A disc example consists of four discs on the left which are identical to four discs on the right in terms of how much light is reflected from the discs, that is to say, they are physically identical. The theory to explain the different psychological experiences is called belongingness.

The discs on the left appear dark and the ones on the right appear light, this is because of the two displays. In the display on the left, the dark area on the left seemingly belongs to the discs, and the discs are obscured by the light mist. On the right side, the same dark areas are interpreted as belonging to the dark mist. In the meanwhile, the white parts are seen as the color of the discs. Therefore, our perception of the lightness of the discs is significantly influenced by the display, which is the mist in this case (Anderson & Winawer, 2005).

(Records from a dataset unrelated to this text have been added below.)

-- ==== Sys2Proof/Machine/Keeper.lean ====
section
/-! DEFINITION. Virtual devices (R299 to R303, R308, R409, R418), the keeper's clocks (R302, R303), its microcode (R310)
and the events it delivers to a tile (R134). -/
namespace Sys2Proof.Machine
open Sys2Proof

/-! ## The configuration block (R299, R300) -/

/-- The die that keeps a VD: that of its lowest quire on a running die, else the lowest running one (R308). -/
def State.homeDie (s : State) (quires : Nat) : Nat :=
  let up (d : Nat) : Bool := !(s.die d).resetting && !(s.die d).held
  match (quiresOf quires).find? fun q => up (q / 4) with
  | some q => q / 4
  | none => ((List.range Config.dies).find? up).getD 0

/-- The VD a VDCB describes; none where a field breaks the limits of R299. -/
def vdOf (vd home : Nat) (b : List Byte) : Option Vd :=
  let w (o : Nat) : Nat := field b o 8
  let ok : Bool := w 0x00 ≠ 0 && bitsOf 63 56 (w 0x08) = 0 && bitsOf 10 9 (w 0x10) ≠ 3 && bitsOf 31 30 (w 0x10) = 0 &&
    (bitsOf 63 32 (w 0x10) ≠ 0 || bitOf 8 (w 0x10)) && w 0x28 < 64 && w 0x38 < 2 ^ 16 && w 0x58 < 2 ^ 8 &&
    6 ≤ w 0x68 && w 0x68 ≤ 20 && bitsOf 63 46 (w 0xA0) = 0 && w 0xA8 < 2 ^ 32 && w 0xB0 = 0 && w 0xB8 = 0
  if !ok then none
  else some
    { vd := vd
      quires := w 0x00
      mports := bitsOf 47 0 (w 0x08)
      world := bitsOf 55 48 (w 0x08)
      weight := bitsOf 7 0 (w 0x10)
      excl := bitOf 8 (w 0x10)
      contain := bitsOf 10 9 (w 0x10)
      hmask := w 0x10 % 2 ^ 30 / 2 ^ 11 * 2 ^ 11
      quantum := bitsOf 63 32 (w 0x10)
      tokrate := bitsOf 31 0 (w 0x18)
      tokdepth := bitsOf 63 32 (w 0x18)
      qtab := w 0x20
      nq := w 0x28 + 1
      ctx :=
        { ptroot := BitVec.ofNat 64 (w 0x30), asid := BitVec.ofNat 16 (w 0x38), hwbase := BitVec.ofNat 64 (w 0x40)
          hwlimit := BitVec.ofNat 64 (w 0x48), hwoffset := BitVec.ofNat 64 (w 0x50), hwkey := BitVec.ofNat 8 (w 0x58)
          world := BitVec.ofNat 8 (bitsOf 55 48 (w 0x08)) }
      trbase := w 0x60
      trlog2 := w 0x68
      jrnl0 := w 0x70
      jrnl1 := w 0x78
      pool := w 0x80
      status := w 0x88
      dump := w 0x90
      evq := w 0x98
      deadline := bitsOf 31 0 (w 0xA0)
      hvec := bitsOf 45 32 (w 0xA0)
      wdlimit := w 0xA8
      qeff := bitsOf 63 32 (w 0x10)
      home := home }

/-- What a refusal of a block that breaks its limits can still name: where its records and its status block lie. -/
def vdShell (vd home : Nat) (b : List Byte) : Vd :=
  let w (o : Nat) : Nat := field b o 8
  { vd := vd, home := home, quires := w 0x00, world := bitsOf 55 48 (w 0x08)
    ctx :=
      { ptroot := BitVec.ofNat 64 (w 0x30), asid := BitVec.ofNat 16 (w 0x38), hwbase := BitVec.ofNat 64 (w 0x40)
        hwlimit := BitVec.ofNat 64 (w 0x48), hwoffset := BitVec.ofNat 64 (w 0x50), hwkey := BitVec.ofNat 8 (w 0x58)
        world := BitVec.ofNat 8 (bitsOf 55 48 (w 0x08)) }
    trbase := w 0x60, trlog2 := max 6 (min 20 (w 0x68 % 32)), status := w 0x88 }

/-- The dies of the 16 frames of a journal; none where one of them is no memory of the package. -/
def State.journalDies (s : State) (v : Vd) (base : Nat) : Option (List Nat) :=
  (List.range 16).foldl (fun (r : Option (List Nat)) i =>
    match r with
    | none => none
    | some ds => match s.vdTarget v (base + i * 2 ^ 16) .write with
      | (_, .ok (.mem pa, _)) => (homeOf pa).map fun h => ds ++ [h.die]
      | _ => none) (some [])

/-- JRNL0 and JRNL1 are homed on different dies (R297). -/
def State.journalsApart (s : State) (v : Vd) : Bool :=
  match s.journalDies v v.jrnl0, s.journalDies v v.jrnl1 with
  | some a, some b => a.all fun d => !b.contains d
  | _, _ => false

/-- The grants and the world a block asks for are admitted (R300, R409, R418). -/
def State.vdAdmitted (s : State) (v : Vd) : Bool :=
  let others := (s.vds.filterMap Prod.snd).filter fun u => u.vd ≠ v.vd && (quiresOf v.quires).any fun q => bitOf q u.quires
  (match s.world? v.world with
    | some w => w.active
    | none => false) &&
  ((s.vd? v.vd).all fun u => u.world = v.world) &&
  (others.all fun u => !u.excl && !v.excl) &&
  ((quiresOf v.quires).all fun q => (List.range 48).all fun p => !bitOf p v.mports || bitOf p (s.sct.pcm.get 0 q)) &&
  s.journalsApart v

/-! ## VDCREATE -/

/-- A block is refused: a REJECT record and the refusal in the status block, of the VD as it stands or as the block
describes it (R300). -/
def State.refuseVd (s : State) (shell : Vd) : State :=
  match s.vd? shell.vd with
  | some v =>
    (s.modVd v.vd fun v => { v with lastRefusal := vdcfg }).trace v.vd .reject 0 noTeam 0 vdcfg
  | none => (s.traceBy { shell with st := 2, lastRefusal := vdcfg } .reject 0 noTeam 0 vdcfg).1

/-- Open the queue of a QCB, or refuse it (R274, R282). A QNUM another open queue of the VD has is refused. -/
def State.openQueue (s : State) (vd qcb : Nat) : State :=
  match s.vd? vd with
  | none => s
  | some v =>
    let refuse (s : State) : State := s.trace vd .reject 0 noTeam 0 vdcfg
    match s.readQcb v qcb with
    | (s, .ok u) =>
      if v.queues.any fun q => q.qnum = u.qnum && q.openQ then refuse s
      else s.modVd vd fun v => { v with queues := v.queues.filter (fun q => q.qnum ≠ u.qnum) ++ [u] }
    | (s, .error none) => refuse s
    | (s, .error (some c)) => (refuse s).postWordFault vd c qcb

/-- The queues of the table: those that stand open stay, the others of it open, and the rest close (R282). -/
def State.openTable (s : State) (vd : Nat) : State :=
  match s.vd? vd with
  | none => s
  | some v => match s.vdRead v v.qtab (8 * v.nq) with
    | (s, .error c) => s.postWordFault vd c v.qtab
    | (s, .ok bs) =>
      let qcbs := (pieces_ 8 v.nq bs).map natOf
      let s := s.modVd vd fun v => { v with queues := v.queues.map fun q => { q with openQ := q.openQ && qcbs.contains q.qcb } }
      (qcbs.filter fun a => !v.queues.any fun q => q.qcb = a && q.openQ).foldl (fun (s : State) a => s.openQueue vd a) s

/-- VT of a VD that is created or given a weight (R303). -/
def State.firstVt (s : State) (v : Vd) : Nat :=
  let near := (s.vds.filterMap Prod.snd).filter fun u =>
    u.vd ≠ v.vd && u.st = 1 && u.weight ≠ 0 && (quiresOf v.quires).any fun q => bitOf q u.quires
  match near.map (·.vt) with
  | [] => 0
  | a :: l => l.foldl min a

/-- VT after a block is taken. -/
def State.newVt (s : State) (v : Vd) : Nat :=
  if v.weight = 0 then 2 ^ 64 - 1
  else match s.vd? v.vd with
    | some u => if u.weight = 0 then s.firstVt v else u.vt
    | none => s.firstVt v

/-- A block that is admitted becomes the VD's: what the keeper has kept of it stays (R299, R303); the frame of a new VD's notify
page is tagged 255 (R432). -/
def State.takeVd (s : State) (v : Vd) : State :=
  let vt := s.newVt v
  let old := s.vd? v.vd
  let v : Vd := match old with
    | some u =>
      { v with
        vt := vt, st := u.st, trnext := u.trnext, cnt := u.cnt, cntadj := u.cntadj, tokens := u.tokens, queues := u.queues
        jrnl := u.jrnl, jnext := u.jnext, poolUse := u.poolUse, blocks := u.blocks, lastRefusal := u.lastRefusal }
    | none => { v with vt := vt }
  let s : State := { s with vds := s.vds.set none v.vd (some v) }
  let s := match old with
    | some _ => s.postIn 0 (.tdispErrorEvent v.vd)
    | none => (s.setTag (s.notifyFrame v.vd) 255).modVf v.vd fun f => { f with tdisp := .unlocked }
  ((s.openTable v.vd).putStatus v.vd).retryAll

/-- VDCREATE (R299, R300): the block is read under key ID 0 and taken whole, or refused. A block that cannot be read
changes nothing; one for VD 0, which is no virtual device, is refused (R299, R438). -/
def execVdcreate (vd pa : Nat) (s : State) : Out' :=
  if 64 ≤ vd then .fault (.noSuchUnit "VDCREATE" vd)
  else match s.paRead 0 pa 192 with
    | (s, .error _) => .next s
    | (s, .ok b) =>
      let home := s.homeDie (field b 0 8)
      match (if vd = 0 then none else vdOf vd home b) with
      | none => .next (s.refuseVd (vdShell vd home b))
      | some v => if s.vdAdmitted v then .next (s.takeVd v) else .next (s.refuseVd v)

/-! ## Clocks -/

/-- Tiles the teams of a VD hold. -/
def State.tilesHeld (s : State) (vd : Nat) : Nat := (s.tiles.filter fun e => e.2.vd = vd && e.2.use != .free).length

/-- VT_ADVANCE (R303): one tick of every VD's virtual time; what waits for tiles may now have others pre-empted. -/
def execVtAdvance (s : State) : Out' :=
  let vds := s.vds.filterMap Prod.snd
  .next (vds.foldl (fun (s : State) v =>
    let s := if v.weight = 0 then s
      else s.modVd v.vd fun u => { u with vt := min (u.vt + 256 * s.tilesHeld v.vd / v.weight) (2 ^ 64 - 2) }
    if (s.wanting v.vd).isEmpty then s
    else if v.weight = 0 then s.postIn 0 (.poolAllocRetry v.vd) else s.postIn 0 (.preemptRequest v.vd)) s)

/-- Controllers of the package (R376). -/
abbrev controllers : Nat := 29

/-- TOKEN_REFILL (R302): one tick of every bucket. -/
def execTokenRefill (s : State) : Out' :=
  .next ((s.vds.filterMap Prod.snd).foldl (fun (s : State) v => s.modVd v.vd fun u => { u with
    tokens := (List.range controllers).foldl (fun m h => m.set 0 h (min u.tokdepth (m.get 0 h + u.tokrate))) u.tokens }) s)

/-! ## Microcode and events -/

/-- A keeper microcode image: the form of R94 and R95 with no bundle section, signed by the fused signer (R310). -/
def checkMicrocode (img : List Byte) : Except Nat Image :=
  match checkImage img [Config.microcodeSigner] with
  | .error c => .error c
  | .ok i => if i.bnd.isEmpty then .ok i else .error illegalEnc

/-- Microcode starts at its entry on a keeper sequencer of a running die. -/
def State.loadKeepers (s : State) (i : Image) : State :=
  ((List.range 32).filter fun k => !(s.die (k / 2)).held).foldl (fun (s : State) k =>
    s.setSeq (.keeper k) { keeperIdle with on := true, pc := i.entry, issueAt := s.now, prog := fillFrom 0#32 i.ctl }) s

/-- MICROCODE_RELOAD (R310): the keeper's decisions are whole between steps; an image that fails is not loaded, and the
refusal is posted to the physical function. -/
def execMicrocodeReload (image : List Byte) (s : State) : Out' :=
  match checkMicrocode image with
  | .error c => .next (s.postEvent .pf evFault c 0 noTeam 0 0)
  | .ok i => .next { s.loadKeepers i with sct := { s.sct with microcode := sha256 image } }

/-- EVENT_DELIVERED_BY_KEEPER (R134): sets the event latch. -/
def execEventDeliveredByKeeper (t : Nat) (s : State) : Out' :=
  if Config.tiles ≤ t then .fault (.noSuchUnit "EVENT_DELIVERED_BY_KEEPER" t)
  else .next (s.modTile t fun x => { x with latch := true })

end Sys2Proof.Machine
end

The belongingness theory has been suggested as an explanation of White's illusion. According to belongingness theory, the lightness of rectangle A is influenced by the white display, which should be the white bars that surround it. Similarly, the rectangle B on the right side is surrounded by the dark bars, and the lightness of rectangle B is affected by the dark background. As a result, area A which rests on the white background appears darker than area B which rests on the dark background.

Belongingness theory only explains why rectangle A looks darker than rectangle B and does not discuss why the gray area on rectangle A looks darker than in rectangle B; secondly, when talking about the background, Belongingness theory appears quite the same as simultaneous contrast theory, they just use different names. Kelly and Grossberg (2000, P&P, 62, 1596-1619) explain and simulate these perceived differences and various other surface brightness and figure-ground percepts, such as those arising from Bregman-Kanizsa, Benary cross, and checkerboard displays, using the FACADE theory of 3-D vision and figure-ground perception.